Monday, March 09, 2015

MAPS TO THE STARS




Cronenberg counts among the sparse filmmakers whose movies I will see no matter the content: a bland history of lichen, a biopic about Anton Khrushchev, a psychological drama about twin gynecologists who work on mutant vaginas, whatever.   Yet even my deference is tempered—in fact, since and including his “breakthrough” Hollywood drama A HISTORY OF VIOLENCE I haven’t blindly endorsed his films.  In particular I hated A MOST DANGEROUS METHOD, a psychoanalytic film I am very much the target customer for, because of its chilly mood and cardboard melodrama.  On the other hand, I loved his last movie, COSMOPOLIS, a densely academic takedown of capitalism, starring of all people (best casting ever) a limo-riding Robert Pattison, which was a movie it seemed no one else liked.  So call me an avid fan, not a rabid one.

Anyway here we are again – back in L.A.—with its hot yellow days and long shadows, its potted palms and sitting rooms, its traffic and noise and curbside limousines.  Certainly Cronenberg’s MULHOLLAND DRIVE, there’s something a bit down the canyon about this: call it RODEO DRIVE if you want.  And though it doesn’t quite indulge in that film’s abstraction, there is a certain Lynchian nightmarishness to what’s going on here. 

And it starts with the cast.  Julianne Moore is heroically ugly, faded in every sense, absolutely egoless as the not-quite-as-pretty, not-nearly-as-young daughter of a dead and very soon to be forgotten actress.  A talented newby plays Benjie, a Justin Bieber cypher, rich-before-his-time, Twitter-polluted and horrible.  John Cusack is his psychologist-cum-masseuse father, whose unspecified and catharsis-forward therapeutic-method is a  jokey critique of the me-too feelgoodiness that engine California Health and Wellness—the sun-soaked sibling of Corporate-America’s Beauty sector.  Pattison is back, as the limo driver this time, yet another actor also-ran with little to eat than what other’s put on his plate.  He drives around Agatha, a mysterious and fire-scarred girl with secret ambitions and histories herself.  It’s a large but strangely (?) incestuous cast, with lots of cross-relationships, scenes-together, converging fates.  

The theme of relevance (specifically Julianne Moore’s perseverance on her own) is entwined with themes of reverence (should we blame or lionize our parents?) and reference (is it MULHOLLAND DRIVE or DAY OF THE LOCUSTS or even outside-LA films like THE SHINING that are being invoked?).  Characters implode in a fairly by-the-numbers, Hollywood-stupid way.

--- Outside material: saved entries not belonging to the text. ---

/-- Settles O28: the state is the reset state with the fields the host and the model own; its elements are those of the reset
state. -/
theorem sresetGivesTheResetState : Obligations.SresetGivesTheResetState :=
  ⟨by decide, fun s => ⟨s.softReset.finishOk, rfl, exec_keptBut rfl, rfl, rfl, fun _ => rfl, rfl, rfl, rfl,
    fun _ => rfl, ctWord_reset, rfl, rfl, rfl, rfl, rfl, rfl, rfl, rfl, rfl, rfl, rfl, rfl⟩⟩

end Sys2Proof.Machine
end

section
/-! SUPPORT. The family of 41_freq.md: the clearing commands, one count written or read, and counting a sequence of symbols. -/

namespace Sys2Proof.Machine

/-! ## A completion without an error -/

/-- The frame and the status of a command's writes under a success (R131); SRESET alone clears ESTICKY. -/
theorem Effect.keptBut_succeeded {i : Instr} {s u : State} (w : Effect s i u) (h : i ≠ .sreset) :
    KeptBut (mayWrite i) s u.finishOk ∧ Succeeded s u.finishOk :=
  ⟨w.keptBut.finishOk, rfl, rfl, rfl, w.esticky h⟩

@[simp] theorem freqAt_finishOk (s : State) (x : Sym) : s.finishOk.freqAt x = s.freqAt x := rfl

@[simp] theorem freqAt_setFreq_nil (s : State) (x : Sym) : (s.setFreq []).freqAt x = 0 := rfl

/-- Settles O29: each command's writes are its store's reset value, under a success. -/
theorem clearingCommandsEmptyTheirStore : Obligations.ClearingCommandsEmptyTheirStore := by
  refine ⟨⟨by decide, fun s => ?clrfreq⟩, ⟨by decide, fun s => ?clrct⟩, ⟨by decide, fun s => ?clrout⟩,
    ⟨by decide, fun s => ?decrst⟩⟩
  case clrfreq => exact ⟨_, rfl, fun _ => rfl, Effect.clrfreq.keptBut_succeeded (by decide)⟩
  case clrct => exact ⟨_, rfl, fun _ => rfl, ctWord_reset, Effect.clrct.keptBut_succeeded (by decide)⟩
  case clrout => exact ⟨_, rfl, rfl, Effect.clrout.keptBut_succeeded (by decide)⟩
  case decrst => exact ⟨_, rfl, rfl, rfl, rfl, rfl, Effect.decrst.keptBut_succeeded (by decide)⟩

/-! ## One count -/

/-- The state after an INCFREQ that does not overflow (R141). -/
def State.counted (s : State) (x : Sym) : State := (s.setFreqAt x (s.freqAt x + 1)).finishOk

theorem exec_incfreq_of_eq {s : State} {x : Sym} (h : s.freqAt x = Config.freqMax) :
    exec (.incfreq x) s = raise .countOverflow s := if_pos h

theorem exec_incfreq_of_ne {s : State} {x : Sym} (h : s.freqAt x ≠ Config.freqMax) :
    exec (.incfreq x) s = .next (s.counted x) := if_neg h

theorem freqAt_counted (s : State) (x y : Sym) :
    (s.counted x).freqAt y = s.freqAt y + if x = y then 1 else 0 := by
  by_cases h : x = y
  · simp [State.counted, h]
  · simp [State.counted, h, freqAt_setFreqAt_of_ne _ _ (Ne.symm h)]

theorem freqAt_eq_freqMax_iff (s : State) (x : Sym) :
    s.freqAt x = Config.freqMax ↔ (s.freqAt x).toNat = 16777215 :=
  BitVec.toNat_inj.symm

/-- Below FREQ_MAX the 24-bit sum does not wrap (R141). -/
theorem toNat_freqAt_counted {s : State} {x : Sym} (h : s.freqAt x ≠ Config.freqMax) (y : Sym) :
    ((s.counted x).freqAt y).toNat = (s.freqAt y).toNat + if x = y then 1 else 0 := by
  rw [freqAt_counted]
  by_cases hxy : x = y
  · subst hxy
    have hmax := mt (freqAt_eq_freqMax_iff s x).2 h
    have hlt := (s.freqAt x).isLt
    rw [if_pos rfl, if_pos rfl, BitVec.toNat_add, show (1 : Count).toNat = 1 from rfl]
    omega
  · simp [hxy]

/-- Settles O30: the two cases of the count at FREQ_MAX. -/
theorem incfreqCountsOneSymbol : Obligations.IncfreqCountsOneSymbol := by
  refine ⟨fun x => encodeThenDecode (.incfreq x) rfl, fun s x => ⟨fun h => ?_, fun h => ?_⟩⟩
  · exact exec_incfreq_of_eq ((freqAt_eq_freqMax_iff s x).2 h)
  · have hne := mt (freqAt_eq_freqMax_iff s x).1 h
    refine ⟨s.counted x, exec_incfreq_of_ne hne, ?_, fun y hy => ?_, (Effect.incfreq hne).keptBut_succeeded (by simp)⟩
    · simp [toNat_freqAt_counted hne]
    · simp [freqAt_counted, Ne.symm hy]

/-- SETFREQ's operand is out of range exactly above 0xFFFFFF (R142). -/
theorem curData_high_eq_zero_iff (s : State) : s.curData.extractLsb' 24 8 = 0 ↔ s.curData.toNat ≤ 16777215 := by
  rw [← BitVec.toNat_inj, toNat_opcode_field, show (0 : BitVec 8).toNat = 0 from rfl]
  omega

theorem dataCount_eq_none {s : State} (h : 16777215 < s.curData.toNat) : s.dataCount = none :=
  if_neg (mt (curData_high_eq_zero_iff s).1 (by omega))

theorem dataCount_eq_some {s : State} (h : s.curData.toNat ≤ 16777215) :
    s.dataCount = some (s.curData.setWidth 24) :=
  if_pos ((curData_high_eq_zero_iff s).2 h)

/-- Settles O33: the two cases of SETFREQ's operand. -/
theorem setfreqWritesOneCount : Obligations.SetfreqWritesOneCount := by
  refine ⟨fun x => encodeThenDecode (.setfreq x) rfl, fun s x => ⟨fun h => ?_, fun h => ?_⟩⟩
  · simp [exec, execSetfreq, dataCount_eq_none h, raise, finishErr_eq_failedWith, Error.code]
  · have hd := dataCount_eq_some h
    refine ⟨(s.setFreqAt x (s.curData.setWidth 24)).finishOk, by simp [exec, execSetfreq, hd], ?_, fun y hy => ?_,
      (Effect.setfreq hd).keptBut_succeeded (by simp)⟩
    · rw [freqAt_finishOk, freqAt_setFreqAt_self, BitVec.toNat_setWidth]
      omega
    · rw [freqAt_finishOk, freqAt_setFreqAt_of_ne _ _ hy]

/-- Settles O34: a count is narrower than a result, so zero-extension keeps its value. -/
theorem rdfreqReadsOneCount : Obligations.RdfreqReadsOneCount :=
  ⟨fun x => encodeThenDecode (.rdfreq x) rfl, fun s x => ⟨_, rfl, BitVec.toNat_setWidth_of_le (by decide), rfl,
    Effect.rdfreq.keptBut_succeeded (by simp)⟩⟩

/-! ## A sequence of symbols -/

/-- A run that begins with INCFREQ goes on from the counted state, and ends where the count is at FREQ_MAX (R141). -/
theorem runAll_incfreq_cons {s t : State} {x : Sym} {is : List Instr} :
    runAll (.incfreq x :: is) s = some t ↔ s.freqAt x ≠ Config.freqMax ∧ runAll is (s.counted x) = some t := by
  by_cases h : s.freqAt x = Config.freqMax
  · simp [runAll, exec_incfreq_of_eq h, h, raise, Error.code]
  · simp [runAll, exec_incfreq_of_ne h, h, State.counted]

theorem wf_freq_counted {s : State} (h : Memory.wf 0 s.freq) (x : Sym) : Memory.wf 0 (s.counted x).freq :=
  wf_freq_setFreqAt h x _

/-- Two increments commute: the counts agree symbol by symbol, and canonical memories that read alike are equal (R141). -/
theorem counted_comm {s : State} (h : Memory.wf 0 s.freq) (x y : Sym) :
    (s.counted x).counted y = (s.counted y).counted x := by
  have hfreq : ((s.counted x).counted y).freq = ((s.counted y).counted x).freq :=
    Memory.ext_get (wf_freq_counted (wf_freq_counted h x) y) (wf_freq_counted (wf_freq_counted h y) x) fun z => by
      change ((s.counted x).counted y).freqAt z = ((s.counted y).counted x).freqAt z
      rw [freqAt_counted, freqAt_counted, freqAt_counted, freqAt_counted, add_right_comm]
  exact congrArg (fun m => (s.setFreq m).finishOk) hfreq

/-- Exchanging the first two INCFREQs of a run changes neither whether it overflows nor where it ends. -/
theorem runAll_incfreq_swap {s t : State} (h : Memory.wf 0 s.freq) {x y : Sym} {is : List Instr}
    (hr : runAll (.incfreq x :: .incfreq y :: is) s = some t) :
    runAll (.incfreq y :: .incfreq x :: is) s = some t := by
  by_cases hxy : x = y
  · exact hxy ▸ hr
  · rw [runAll_incfreq_cons, runAll_incfreq_cons, freqAt_counted, if_neg hxy] at hr
    rw [runAll_incfreq_cons, runAll_incfreq_cons, freqAt_counted, if_neg (Ne.symm hxy), counted_comm h]
    obtain ⟨hx, hy, hr⟩ := hr
    exact ⟨by simpa using hy, by simpa using hx, hr⟩

/-- The order of a run of INCFREQs does not matter, by induction over the permutation. -/
theorem runAll_incfreq_perm {xs ys : List Sym} (hp : xs.Perm ys) {s t : State} (h : Memory.wf 0 s.freq)
    (hr : runAll (xs.map Instr.incfreq) s = some t) : runAll (ys.map Instr.incfreq) s = some t := by
  induction hp generalizing s with
  | nil => exact hr
  | cons x _ ih =>
    obtain ⟨hx, hr⟩ := runAll_incfreq_cons.1 hr
    exact runAll_incfreq_cons.2 ⟨hx, ih (wf_freq_counted h x) hr⟩
  | swap x y _ => exact runAll_incfreq_swap h hr
  | trans _ _ ih₁ ih₂ => exact ih₂ h (ih₁ h hr)

/-- Settles O31: the canonical form of FREQ is all that the permutation lemma needs. -/
theorem incfreqOrderDoesNotMatter : Obligations.IncfreqOrderDoesNotMatter :=
  fun _ _ _ _ ⟨hfreq, _⟩ hp hr => runAll_incfreq_perm hp hfreq hr

/-- A run of INCFREQs adds to every count the symbol's number of occurrences, where no sum is above FREQ_MAX. -/
theorem runAll_incfreq_counts (xs : List Sym) {s : State} (h : ∀ x, (s.freqAt x).toNat + xs.count x ≤ 16777215) :
    ∃ t, runAll (xs.map Instr.incfreq) s = some t ∧ (∀ x, (t.freqAt x).toNat = (s.freqAt x).toNat + xs.count x) ∧
      KeptBut [.freq] s t := by
  induction xs generalizing s with
  | nil => exact ⟨s, rfl, fun _ => rfl, keptBut_refl _ s⟩
  | cons a xs ih =>
    have hne : s.freqAt a ≠ Config.freqMax := by
      have ha := h a
      rw [List.count_cons_self] at ha
      rw [Ne, freqAt_eq_freqMax_iff]
      omega
    have hcount : ∀ x, ((s.counted a).freqAt x).toNat + xs.count x = (s.freqAt x).toNat + (a :: xs).count x := by
      intro x
      simp only [toNat_freqAt_counted hne, List.count_cons, beq_iff_eq]
      omega
    obtain ⟨t, hr, hf, hk⟩ := ih fun x => (hcount x).trans_le (h x)
    exact ⟨t, runAll_incfreq_cons.2 ⟨hne, hr⟩, fun x => (hf x).trans (hcount x),
      (exec_keptBut (exec_incfreq_of_ne hne)).trans hk⟩

/-- Settles O32: CLRFREQ makes every count 0, and the INCFREQs add each symbol's number of occurrences. -/
theorem countingGivesTheFrequencyTable : Obligations.CountingGivesTheFrequencyTable := by
  intro xs s h
  obtain ⟨t, hr, hf, hk⟩ := runAll_incfreq_counts xs (s := (s.setFreq []).finishOk) (by simpa using h)
  exact ⟨t, hr, by simpa using hf, (exec_keptBut (i := .clrfreq) rfl).trans hk⟩

end Sys2Proof.Machine
end

section
/-! SUPPORT. The family of 42_tree.md: the nodes in the queue, one merge of the two least keys, the merge loop as a sequence of
such merges, the tree BUILD installs, and one node read. -/

namespace Sys2Proof.Machine

/-! ## The nodes in the queue -/

/-- `KeyOf ns a`: `a` is the key of one of the nodes `ns`, its weight with its index (R152). -/
def KeyOf (ns : List Node) (a : Key) : Prop := ns[a.2.toNat]?.map Node.weight = some a.1

/-- `Queued ns a`: `a` is the key of a node of `ns` that is no node's child, so of one still in the queue (R150). -/
def Queued (ns : List Node) (a : Key) : Prop := KeyOf ns a ∧ a.2 ∉ childIndices ns

theorem Queued.key {ns : List Node} {a : Key} (h : Queued ns a) : KeyOf ns a := h.1

theorem Queued.free {ns : List Node} {a : Key} (h : Queued ns a) : a.2 ∉ childIndices ns := h.2

/-- The index of a node fits its field: a tree has at most 511 nodes (R42). -/
theorem toNat_nodeIx {n : Nat} (h : n < 512) : (BitVec.ofNat 9 n).toNat = n := by
  simpa using h

theorem KeyOf.lt_length {ns : List Node} {a : Key} (h : KeyOf ns a) : a.2.toNat < ns.length := by
  obtain ⟨nd, hnd, -⟩ := Option.map_eq_some_iff.1 h
  exact (List.getElem?_eq_some_iff.1 hnd).1

/-- A node has one key, so keys with the same index are the same. -/
theorem KeyOf.eq_of_snd_eq {ns : List Node} {a b : Key} (ha : KeyOf ns a) (hb : KeyOf ns b) (h : a.2 = b.2) : a = b := by
  unfold KeyOf at ha hb
  rw [h, hb] at ha
  exact Prod.ext (Option.some.inj ha).symm h

/-- New nodes leave the keys of the old ones alone. -/
theorem KeyOf.of_extends {ns ms : List Node} {a : Key} (h : KeyOf ns a) (hp : ns <+: ms) : KeyOf ms a := by
  obtain ⟨new, rfl⟩ := hp
  rw [KeyOf, List.getElem?_append_left h.lt_length]
  exact h

/-- The keys after one node more: the old ones, and the new node's under the next free index (R151). -/
theorem keyOf_append_singleton {ns : List Node} (hlen : ns.length < 512) (nd : Node) (a : Key) :
    KeyOf (ns ++ [nd]) a ↔ KeyOf ns a ∨ a = (nd.weight, BitVec.ofNat 9 ns.length) := by
  have hix := toNat_nodeIx hlen
  constructor
  · intro h
    have hlt := h.lt_length
    rw [List.length_append, List.length_singleton] at hlt
    rcases Nat.lt_or_eq_of_le (Nat.le_of_lt_succ hlt) with hold | hnew
    · exact .inl (by simpa [KeyOf, List.getElem?_append_left hold] using h)
    · have hw : nd.weight = a.1 := by simpa [KeyOf, hnew] using h
      exact .inr (Prod.ext hw.symm (BitVec.eq_of_toNat_eq (hnew.trans hix.symm)))
  · rintro (h | rfl)
    · exact h.of_extends ⟨_, rfl⟩
    · simp [KeyOf, hix]

@[simp] theorem childIndices_append (ns ms : List Node) : childIndices (ns ++ ms) = childIndices ns ++ childIndices ms :=
  List.flatMap_append

@[simp] theorem childIndices_internal (w : Weight) (l r : NodeIx) : childIndices [.internal w l r] = [l, r] := rfl

/-! ## One merge -/

/-- In a queue without duplicates an extraction takes the key below all others (R150, R152). -/
theorem popMin_strict {q q' : List Key} {a : Key} (hq : q.Nodup) (h : popMin q = some (a, q')) :
    q.Perm (a :: q') ∧ ∀ c ∈ q', keyLt a c = true := by
  obtain ⟨ha, hleast, rfl⟩ := popMin_eq_some h
  refine ⟨List.perm_cons_erase ha, fun c hc => ?_⟩
  obtain ⟨hne, hmem⟩ := (List.Nodup.mem_erase_iff hq).1 hc
  exact (keyLt_total (hleast c hmem)).resolve_left hne

/-- `MergesLeast ns a b`: `a` and `b` are the two least keys of the queue, `a` the least, and their weights sum without a carry
(R150, R152, R155). -/
structure MergesLeast (ns : List Node) (a b : Key) : Prop where
  left : Queued ns a
  right : Queued ns b
  lt : keyLt a b = true
  least : ∀ c, Queued ns c → c = a ∨ c = b ∨ keyLt b c = true
  noCarry : a.1.toNat + b.1.toNat < 2 ^ 32
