-- ==== Sys2Proof/Config.lean ====
section
/-! DEFINITION. What an implementation of the unit fixes (R7, R8 of 00_scope.md) and the free values. -/

namespace Sys2Proof

/-- The most words a run adds to its first word (R7: "capped at 255"). -/
def Config.runMax : Nat := 255

/-- The parameters the source leaves open (R8, decision D24). They are plain data of the state, constant
while the machine runs, so that every statement over states holds for every choice (log 1). -/
structure Params where
  /-- `AW`, the width of a source-buffer address. -/
  aw : Nat
  /-- `LW`, the width of a buffer length of PACK and UNPACK. -/
  lw : Nat
  /-- `KW`, the width of the length SREAD asks for. -/
  kw : Nat
  /-- `N_SRD`, the number of streaming decoders. -/
  nSrd : Nat
deriving DecidableEq, Repr

/-- The constraints of R8: `AW ≥ 1`, `LW ≥ 4`, `KW ≥ 1`, `N_SRD ≥ 1`. -/
abbrev Params.wf (p : Params) : Prop := 1 ≤ p.aw ∧ 4 ≤ p.lw ∧ 1 ≤ p.kw ∧ 1 ≤ p.nSrd

/-- The number of addresses, `2^AW`. -/
def Params.space (p : Params) : Nat := 2 ^ p.aw

/-- DESIGN CHOICE (log 1): the parameters of the state after reset, the example values of
95_test_vectors.md section 4. -/
def Config.exampleParams : Params := { aw := 16, lw := 16, kw := 16, nSrd := 1 }

/-- The parameter behind `ErrT` (R8, decision D24; log 2): which numbers name a payload. Nothing constrains it. -/
opaque Config.isPayload : Nat → Bool

/-- `ErrT`, the payload of a source I/O error: a parameter of the model, any nonempty set of names with
decidable equality (R8, D24). DESIGN CHOICE (log 2): payloads are named by numbers, 0 being one of them. -/
abbrev Config.ErrT := { n : Nat // n = 0 ∨ Config.isPayload n = true }

/-- Free value (log 12): what the byte-selector mux carries on a lane `m ≥ PC(T)`. R103: such lanes
"carry no defined value and no rule reads them". -/
opaque Config.muxIdleLane : Word → Byte → Nat → Byte

end Sys2Proof
end

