-- ==== Sys2Proof/Machine/State.lean ====
section
/-! DEFINITION. The state of the machine as plain data: the registers of ENC, DEC and every SRD
(10_state.md), the command channels, and the host's side of the channels (20_memory.md). -/

namespace Sys2Proof.Machine

open Sys2Proof

/-- FSM states of ENC (R22). The reserved codes 9..15 have no constructor (log 13). -/
inductive EncSt where
  | idle | fetch | tagOut | sparse | zscan | seed | lscan | lcopy | fault
deriving DecidableEq, Repr

/-- FSM states of DEC (R24). The reserved codes 8..15 have no constructor (log 13). -/
inductive DecSt where
  | idle | tag | sparse | zcount | zemit | seed | lcount | lraw
deriving DecidableEq, Repr

/-- FSM states of SRD (R26). The reserved codes 10..15 have no constructor (log 13). -/
inductive SrdSt where
  | tag | bytes | zeroCount | emitZeros | litWord | litCount | emitWord | emitLiterals | done | error
deriving DecidableEq, Repr

/-- Status codes of a response (R86), and of `DEC.last` (R23). -/
inductive Status where
  /-- 0 `ST_OK` -/
  | ok
  /-- 1 `ST_EOF` -/
  | eof
  /-- 2 `ST_TRUNC` -/
  | trunc
  /-- 3 `ST_IO` -/
  | io
deriving DecidableEq, Repr

/-- The terminal indicator of `SRD.term` (R25). -/
inductive Term where
  /-- 0 `NONE` -/
  | unset
  /-- 1 `EOF` -/
  | eof
  /-- 2 `TRUNC` -/
  | trunc
  /-- 3 `IO` -/
  | io
deriving DecidableEq, Repr

/-- One item of an SRD's source channel (R57). -/
inductive Token where
  /-- `Byte(b)`: one source byte. -/
  | byte (b : Byte)
  /-- `End`: the end of the input. -/
  | eof
  /-- `Err(e)`: a source I/O error with its payload. -/
  | err (e : Config.ErrT)
deriving DecidableEq, Repr

/-- A response on a block's response channel (R86, R205). -/
inductive Response where
  /-- The response of PACK. -/
  | pack (status : Status)
  /-- The response of UNPACK. -/
  | unpack (status : Status)
  /-- The response of SINIT. -/
  | sinit (status : Status)
  /-- The response of SREAD: bytes delivered, status, and the error payload with `ST_IO`. -/
  | sread (n : Nat) (status : Status) (e : Option Config.ErrT)
deriving DecidableEq, Repr

/-- The consumer of an output channel: how many more items it accepts (R56, R235; log 15). -/
inductive Sink where
  /-- It accepts every item as soon as it is offered. -/
  | always
  /-- It accepts `n` more items. -/
  | slots (n : Nat)
deriving DecidableEq, Repr

/-- The channels of one block to the host. -/
structure Port (α : Type) where
  /-- Commands issued to the block and not yet accepted, oldest first (R237). -/
  cmds : List Nat
  /-- Items delivered on the output channel, oldest first (R56). -/
  out : List α
  /-- The consumer of the output channel. -/
  sink : Sink
  /-- Responses delivered, oldest first (R205). -/
  resp : List Response
deriving DecidableEq, Repr

/-- The registers of ENC (R21). Registers of a parametric width are plain numbers (log 14). -/
structure Enc where
  st : EncSt
  base : Nat
  nw : Nat
  cur : Nat
  scan : Nat
  W : Word
  T : Byte
  k : BitVec 3
  cnt : BitVec 8
  fault : Bool
deriving DecidableEq, Repr

/-- The registers of DEC (R23). -/
structure Dec where
  st : DecSt
  base : Nat
  len : Nat
  pos : Nat
  T : Byte
  W : Word
  k : BitVec 3
  rem : BitVec 9
  last : Status
deriving DecidableEq, Repr

/-- The registers of one SRD (R25). -/
structure Srd where
  st : SrdSt
  T : Byte
  idx : BitVec 3
  SCR : Word
  rem : BitVec 12
  term : Term
  errv : Option Config.ErrT
  busy : Bool
  K : Nat
  n : Nat
deriving DecidableEq, Repr

/-- One SRD with its channels (R51, R57). -/
structure SrdUnit where
  regs : Srd
  /-- The tokens available on the source channel, the next one first (R57). -/
  src : List Token
  port : Port Byte
deriving DecidableEq, Repr

/-- The agents of the unit (R213). -/
inductive Agent where
  | enc
  | dec
  | srd (inst : Nat)
deriving DecidableEq, Repr

/-- A move of the machine: a block takes its turn, or the host acts. Which move comes next is data, so
that every interleaving of R12 is some state's (log 6). -/
inductive Move where
  /-- The block accepts a command or takes one step of R12. -/
  | tick (a : Agent)
  /-- The block takes the consecutive steps of the whole record at its cursor (log 7). -/
  | record (a : Agent)
  /-- The host issues a command word (R85). -/
  | issue (bits : Nat)
  /-- The source of an SRD makes a token available (R57). -/
  | token (inst : Nat) (t : Token)
  /-- The consumer of a block's output channel changes what it accepts (R56). -/
  | sink (a : Agent) (k : Sink)
  /-- The host writes a byte of the source-buffer space (R63, R233). -/
  | write (addr : Nat) (b : Byte)
  /-- The host asserts reset (R230). -/
  | reset
deriving DecidableEq, Repr

/-- A buffer of the source-buffer space: the bytes `[base, base + len)`. -/
structure Buffer where
  base : Nat
  len : Nat
deriving DecidableEq, Repr

/-- The source-buffer space (R50): pairs of address and byte, addresses strictly rising. -/
abbrev Memory := List Host.Cell

/-- The state of the machine. -/
structure State where
  /-- The parameters of R8, constant. -/
  params : Params
  enc : Enc
  dec : Dec
  /-- The SRD units `0 .. N_SRD - 1`. -/
  srd : List SrdUnit
  encPort : Port Byte
  decPort : Port Word
  /-- The host's source-buffer space. -/
  mem : Memory
  /-- The model's own: the buffer of an accepted PACK that raised F_ALIGN. It gets no response (R205), so the host
  must not write it until reset (R63; log 11). No block reads this field. -/
  faultBuffer : Option Buffer
  /-- The model's own: the moves to come (log 6). -/
  sched : List Move
  /-- The model's own: the block whose turn this step is (log 6). -/
  turn : Agent
deriving DecidableEq, Repr

/-- Reasons the machine stops. Both are the model's, and both are safe: the model stops where hardware
would go on. -/
inductive Fault where
  /-- Raised by a `MemRead` of a byte the host never placed (R233 makes placing it the host's duty). Safe (log 10). -/
  | unplacedByte (addr : Nat)
  /-- Raised by an access at an address of `2^AW` or more, which does not exist (R50). Safe (log 19). -/
  | outsideAddressSpace (addr : Nat)
deriving DecidableEq, Repr

/-- Reasons the model gives a situation no meaning. -/
inductive Refusal where
  /-- An instruction without a meaning. Raised by no arm of this model. Safe. -/
  | notModelled (mnemonic : String)
  /-- `refuse(RANGE)`: a PACK or UNPACK whose buffer exceeds the address space (R60). Safe. -/
  | range
  /-- `refuse(INST)`: an SRD number at or above `N_SRD` (R85). Safe. -/
  | inst
  /-- The host writes the buffer of a command between its acceptance and its response or reset: no move of the
  model (R63). Safe. -/
  | hostWriteInFlight
  /-- A channel word with bits no command of R85 has. Safe (log 17). -/
  | notACommand
deriving DecidableEq, Repr

/-- ENC after reset (R21, R230). -/
def Enc.reset : Enc :=
  { st := .idle, base := 0, nw := 0, cur := 0, scan := 0, W := 0, T := 0, k := 0, cnt := 0, fault := false }

/-- DEC after reset (R23, R230). -/
def Dec.reset : Dec :=
  { st := .idle, base := 0, len := 0, pos := 0, T := 0, W := 0, k := 0, rem := 0, last := .ok }

/-- An SRD after reset (R25, R230). -/
def Srd.reset : Srd :=
  { st := .tag, T := 0, idx := 0, SCR := 0, rem := 0, term := .unset, errv := none, busy := false, K := 0, n := 0 }

/-- Channels that have carried nothing; DESIGN CHOICE (log 15): the consumer accepts every item. -/
def Port.fresh (α : Type) : Port α := { cmds := [], out := [], sink := .always, resp := [] }

/-- An SRD unit that has just been reset and whose channels have carried nothing. -/
def SrdUnit.fresh : SrdUnit := { regs := Srd.reset, src := [], port := Port.fresh Byte }

/-- The machine after reset with the parameters `p` and nothing placed, issued or offered. -/
def State.resetWith (p : Params) : State :=
  { params := p, enc := Enc.reset, dec := Dec.reset, srd := List.replicate p.nSrd SrdUnit.fresh,
    encPort := Port.fresh Byte, decPort := Port.fresh Word, mem := [], faultBuffer := none, sched := [], turn := .enc }

/-- The machine right after reset (R36, R230), with the parameters of log 1. -/
def State.reset : State := State.resetWith Config.exampleParams

end Sys2Proof.Machine
end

As flaccid revelations are made, drugs are taken, ugliness continues to fester, we soon realize that this Map doesn’t lead anywhere terribly new.

Yet there’s a ghost here that continues to call into the night; long after the credits roll, long after you leave the theatre.  The film is so chilly it’s freezer-burnt, impossible to warm to, carefully crafted to be droll and inhuman.  Yet there is that ghost.  That ghost that calls out somewhere in the Hollywood Hills, that reminds you they once were living, that they once were Hollywood.  Though MAPS TO THE STARS is hardly a great film, if there’s anything perversely beautiful here, it’s that familiar desperation to in some way matter. It’s something Hollywood certainly bloats,  but it is—despite our specious Jungian insights—not unique to the “stars” at all.